Unlike private insurers, Medicare “can’t walk away from the table” and refuse to cover a drug, he added.

Medicare’s prescription drug program is divided into two parts. Medicare Part D covers medications that people pick up at a pharmacy or have delivered to their door.

Medicare Part B tends to cover the most costly drugs, such as those used in treating cancer, that are administered in a doctor’s office or a hospital setting.

Under the bill that passed the House, the secretary of Health and Human Services could negotiate lower prices for 50 to 250 drugs a year.

But even if the bill advances, it’s unclear how many of those drugs would come from the Medicare Part B category. That worries people such as Art Pistey, of Canaan.

Pistey, a 66-year-old chiropractor, takes Ocrevus, a costly Medicare Part B drug, to combat multiple sclerosis.

Last year, Medicare paid $80,581 for one dose of Ocrevus that Pistey received during a daylong infusion at Alice Peck Day Memorial Hospital in Lebanon. He was still left with a bill of $35,750, but those out-of-pocket costs were covered by his private supplemental insurance policy.

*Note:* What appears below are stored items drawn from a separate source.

@[simp] theorem State.modSlice_rest (g : Nat) (f : Slice → Slice) :
    (s.modSlice g f).clk = s.clk ∧ (s.modSlice g f).net = s.net ∧ (s.modSlice g f).stages = s.stages ∧ (s.modSlice g f).cmds = s.cmds ∧
    (s.modSlice g f).nextOrder = s.nextOrder ∧ (s.modSlice g f).windows = s.windows ∧ (s.modSlice g f).cuOut = s.cuOut ∧
    (s.modSlice g f).openReplies = s.openReplies ∧ (s.modSlice g f).ctxs = s.ctxs ∧ (s.modSlice g f).destroys = s.destroys ∧
    (s.modSlice g f).cords = s.cords ∧ (s.modSlice g f).frees = s.frees ∧ (s.modSlice g f).regions = s.regions ∧ (s.modSlice g f).gmap = s.gmap ∧
    (s.modSlice g f).grants = s.grants ∧ (s.modSlice g f).caches = s.caches ∧ (s.modSlice g f).stampQ = s.stampQ ∧ (s.modSlice g f).fillQ = s.fillQ ∧
    (s.modSlice g f).flits = s.flits ∧ (s.modSlice g f).mesh = s.mesh ∧ (s.modSlice g f).completions = s.completions ∧
    (s.modSlice g f).openStamps = s.openStamps ∧ (s.modSlice g f).dir = s.dir ∧ (s.modSlice g f).locks = s.locks ∧
    (s.modSlice g f).excused = s.excused ∧ (s.modSlice g f).wayWait = s.wayWait ∧ (s.modSlice g f).answerWait = s.answerWait ∧
    (s.modSlice g f).partitions = s.partitions ∧ (s.modSlice g f).shadow = s.shadow ∧ (s.modSlice g f).syncWaits = s.syncWaits ∧
    (s.modSlice g f).arms = s.arms ∧ (s.modSlice g f).resends = s.resends ∧ (s.modSlice g f).tripWrites = s.tripWrites ∧
    (s.modSlice g f).tripReads = s.tripReads ∧ (s.modSlice g f).chans = s.chans ∧ (s.modSlice g f).mem = s.mem ∧ (s.modSlice g f).valid = s.valid ∧
    (s.modSlice g f).code = s.code ∧ (s.modSlice g f).bmCode = s.bmCode ∧ (s.modSlice g f).scrubs = s.scrubs ∧ (s.modSlice g f).faultQs = s.faultQs ∧
    (s.modSlice g f).embers = s.embers ∧ (s.modSlice g f).plans = s.plans ∧ (s.modSlice g f).starts = s.starts ∧ (s.modSlice g f).ends = s.ends ∧
    (s.modSlice g f).ports = s.ports ∧ (s.modSlice g f).openReqs = s.openReqs ∧ (s.modSlice g f).nextTxn = s.nextTxn ∧
    (s.modSlice g f).inbox = s.inbox ∧ (s.modSlice g f).routes = s.routes ∧ (s.modSlice g f).routeActive = s.routeActive ∧
    (s.modSlice g f).routeSwitched = s.routeSwitched ∧ (s.modSlice g f).sched = s.sched ∧ (s.modSlice g f).triplex = s.triplex ∧
    (s.modSlice g f).sec = s.sec ∧ (s.modSlice g f).kept = s.kept ∧ (s.modSlice g f).burning = s.burning ∧ (s.modSlice g f).boot = s.boot ∧
    (s.modSlice g f).cxl = s.cxl ∧ (s.modSlice g f).intc = s.intc ∧ (s.modSlice g f).bell = s.bell ∧ (s.modSlice g f).diag = s.diag ∧
    (s.modSlice g f).draws = s.draws ∧ (s.modSlice g f).outbox = s.outbox ∧ (s.modSlice g f).pending = s.pending := by
  and_intros <;> rfl

@[simp] theorem State.modPort_rest (g : Nat) (f : Port → Port) :
    (s.modPort g f).clk = s.clk ∧ (s.modPort g f).net = s.net ∧ (s.modPort g f).stages = s.stages ∧ (s.modPort g f).cmds = s.cmds ∧
    (s.modPort g f).nextOrder = s.nextOrder ∧ (s.modPort g f).windows = s.windows ∧ (s.modPort g f).cuOut = s.cuOut ∧
    (s.modPort g f).openReplies = s.openReplies ∧ (s.modPort g f).ctxs = s.ctxs ∧ (s.modPort g f).destroys = s.destroys ∧
    (s.modPort g f).cords = s.cords ∧ (s.modPort g f).frees = s.frees ∧ (s.modPort g f).regions = s.regions ∧ (s.modPort g f).gmap = s.gmap ∧
    (s.modPort g f).grants = s.grants ∧ (s.modPort g f).caches = s.caches ∧ (s.modPort g f).stampQ = s.stampQ ∧ (s.modPort g f).fillQ = s.fillQ ∧
    (s.modPort g f).flits = s.flits ∧ (s.modPort g f).mesh = s.mesh ∧ (s.modPort g f).completions = s.completions ∧
    (s.modPort g f).openStamps = s.openStamps ∧ (s.modPort g f).dir = s.dir ∧ (s.modPort g f).locks = s.locks ∧ (s.modPort g f).excused = s.excused ∧
    (s.modPort g f).wayWait = s.wayWait ∧ (s.modPort g f).answerWait = s.answerWait ∧ (s.modPort g f).slices = s.slices ∧
    (s.modPort g f).partitions = s.partitions ∧ (s.modPort g f).shadow = s.shadow ∧ (s.modPort g f).syncWaits = s.syncWaits ∧
    (s.modPort g f).arms = s.arms ∧ (s.modPort g f).resends = s.resends ∧ (s.modPort g f).tripWrites = s.tripWrites ∧
    (s.modPort g f).tripReads = s.tripReads ∧ (s.modPort g f).chans = s.chans ∧ (s.modPort g f).mem = s.mem ∧ (s.modPort g f).valid = s.valid ∧
    (s.modPort g f).code = s.code ∧ (s.modPort g f).bmCode = s.bmCode ∧ (s.modPort g f).scrubs = s.scrubs ∧ (s.modPort g f).faultQs = s.faultQs ∧
    (s.modPort g f).embers = s.embers ∧ (s.modPort g f).plans = s.plans ∧ (s.modPort g f).starts = s.starts ∧ (s.modPort g f).ends = s.ends ∧
    (s.modPort g f).openReqs = s.openReqs ∧ (s.modPort g f).nextTxn = s.nextTxn ∧ (s.modPort g f).inbox = s.inbox ∧
    (s.modPort g f).routes = s.routes ∧ (s.modPort g f).routeActive = s.routeActive ∧ (s.modPort g f).routeSwitched = s.routeSwitched ∧
    (s.modPort g f).sched = s.sched ∧ (s.modPort g f).triplex = s.triplex ∧ (s.modPort g f).sec = s.sec ∧ (s.modPort g f).kept = s.kept ∧
    (s.modPort g f).burning = s.burning ∧ (s.modPort g f).boot = s.boot ∧ (s.modPort g f).cxl = s.cxl ∧ (s.modPort g f).intc = s.intc ∧
    (s.modPort g f).bell = s.bell ∧ (s.modPort g f).diag = s.diag ∧ (s.modPort g f).draws = s.draws ∧ (s.modPort g f).outbox = s.outbox ∧
    (s.modPort g f).pending = s.pending := by
  and_intros <;> rfl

Pistey wonders what might happen, however, if costly drugs such as Ocrevus are not part of the government’s price negotiations. Will the drug maker raise the price higher? If so, will his private supplemental insurance continue to pick up his out-of-pocket costs?

“We have to do something about the drug companies, but they’re so powerful,” Pistey said.

Drug manufacturers argue that price controls will lead to less research and development of new ground-breaking drugs that improve and save lives.

“It’s hard to know how much innovation we’ll lose, but nobody wants to put it to the test,” Cubanski said.